Diet management is a continual balancing act between providing adequate food, protein, and BCAAs to support normal growth and development on the one hand and attempting to keep the patient's condition and biochemistry within therapeutic ranges on the other. Limiting the quantity of leucine in the diet is very crucial. The three amino acids are all necessary nutrients.

They are introduced to the diet in tiny doses based on their plasma levels. The quantity of leucine, isoleucine, and valine that a kid can tolerate is determined by residual enzyme activity. Affected youngsters must be examined on a frequent basis to ensure that their food is appropriate and that their amino acid levels are within within acceptable ranges.

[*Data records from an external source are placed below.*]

-- ==== Sys2Proof/Machine/Operands.lean ====
section
/-!
DEFINITION. What the operations compute from their operands: the payload of a row (spec 30_encoding.md R54 to R56),
the shifted row word (42_producer_ops.md R82, R83), and the checks of a command's operands (30_encoding.md R48,
20_memory.md R37).
-/

namespace Sys2Proof.Machine

/-- `onehot8(j)`: exactly bit j set (00_scope.md section 6). -/
def onehot8 (j : Nat) : Byte := BitVec.ofNat 8 (1 <<< j)

/-- `RS(b, r)`: the row-select byte of bank b for active row r (30_encoding.md R55). -/
def rowSelect (b r : Nat) : Byte := if b = r / 8 then onehot8 (r % 8) else 0

/-- The row-select bytes in payload order: bank b at position b, or the reverse when BANK_A_FIRST is false
(30_encoding.md R54, 92_eei_decisions.md D9). -/
def rowSelectBytes (c : Config) (r : Nat) : List Byte :=
  let banks := (List.range c.nsel).map fun b => rowSelect b r
  if c.bankAFirst then banks else banks.reverse

/-- Pixel byte j of a row word, most significant byte first: `w[WIDTH-1-8j : WIDTH-8-8j]` (20_memory.md R34,
30_encoding.md R56). -/
def pixelByte (c : Config) (w : Word) (j : Nat) : Byte := w.extractLsb' (c.width - 8 - 8 * j) 8

/-- The payload of row r with row word w: row-select bytes, then pixel bytes (30_encoding.md R54). -/
def payload (c : Config) (r : Nat) (w : Word) : List Byte :=
  rowSelectBytes c r ++ (List.range c.npix).map (pixelByte c w)

/-- One row of SHL: `trunc_WIDTH(w << k)` (42_producer_ops.md R82, 43_invariants.md R95). -/
def shlWord (c : Config) (k : BitVec 8) (w : Word) : Word := Word.trunc c.width (w.toNat <<< k.toNat)

/-- One row of SHR: `floor(w / 2^k)` (42_producer_ops.md R83, 43_invariants.md R95). -/
def shrWord (k : BitVec 8) (w : Word) : Word := BitVec.ofNat 32 (w.toNat >>> k.toNat)

/-- The shift has a free result: SHIFT_OVERWIDE is `any` and the amount is at least WIDTH
(93_implementation_defined.md U3). Never so in the normative model. -/
def overwide (c : Config) (k : BitVec 8) : Bool := !c.overwideZero && decide (c.width ≤ k.toNat)

/-- The free row word number `i`: any value below 2^WIDTH (93_implementation_defined.md U3; log entry 8). -/
def freeRow (c : Config) (i : Nat) : Word := Word.trunc c.width (Config.freeWord i).toNat

/-- One row after a shift by k: `f` of the row word, or the free row word number `j` when the result is free. -/
def shiftedRow (c : Config) (k : BitVec 8) (f : Word → Word) (j : Nat) (w : Word) : Word :=
  if overwide c k then freeRow c j else f w

/-- How many free values a shift of `n` rows by k reads. -/
def freeUsed (c : Config) (k : BitVec 8) (n : Nat) : Nat := if overwide c k then n else 0

/-- The check of a SUBMIT bitmap: ROWS words (42_producer_ops.md R87), none too wide (30_encoding.md R48). -/
def checkBitmap (c : Config) (b : Frame) : Option Refusal :=
  if b.length ≠ c.rows then some .partialBitmap
  else if !b.all (Word.fits c.width) then some .operandTooWide
  else none

/-- The check of WRROW's operands: the operand word (30_encoding.md R48), then the row number (20_memory.md R37), in
the order of 30_encoding.md R50. -/
def checkRow (c : Config) (r : BitVec 8) (v : Word) : Option Refusal :=
  if !Word.fits c.width v then some .operandTooWide
  else if !c.rowOk r then some .rowOutOfRange
  else none

/-- What the command port answers to a command it cannot decode: a refusal of the same name (60_exceptions.md
R106); none while the command is not whole (30_encoding.md R50). -/
def refusalOf : DecodeError → Option Refusal
  | .incomplete => none
  | .illegalCommand => some .illegalCommand
  | .operandTooWide => some .operandTooWide
  | .rowOutOfRange => some .rowOutOfRange

end Sys2Proof.Machine
end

Some doctors prescribe a thiamine treatment trial to see if an afflicted person is thiamine-responsive. However, no person with MSUD has ever been treated only with thiamine. Other forms of therapy include symptomatic and supportive. Affected individuals and their families should seek genetic counseling.



Neurometabolic diseases are a category of ailments that cause difficulties with metabolism as well as brain function, and can result in uncontrolled seizures, aberrant movements, or the loss of developmental milestones. Mitochrondial and demyelinating diseases are examples of these.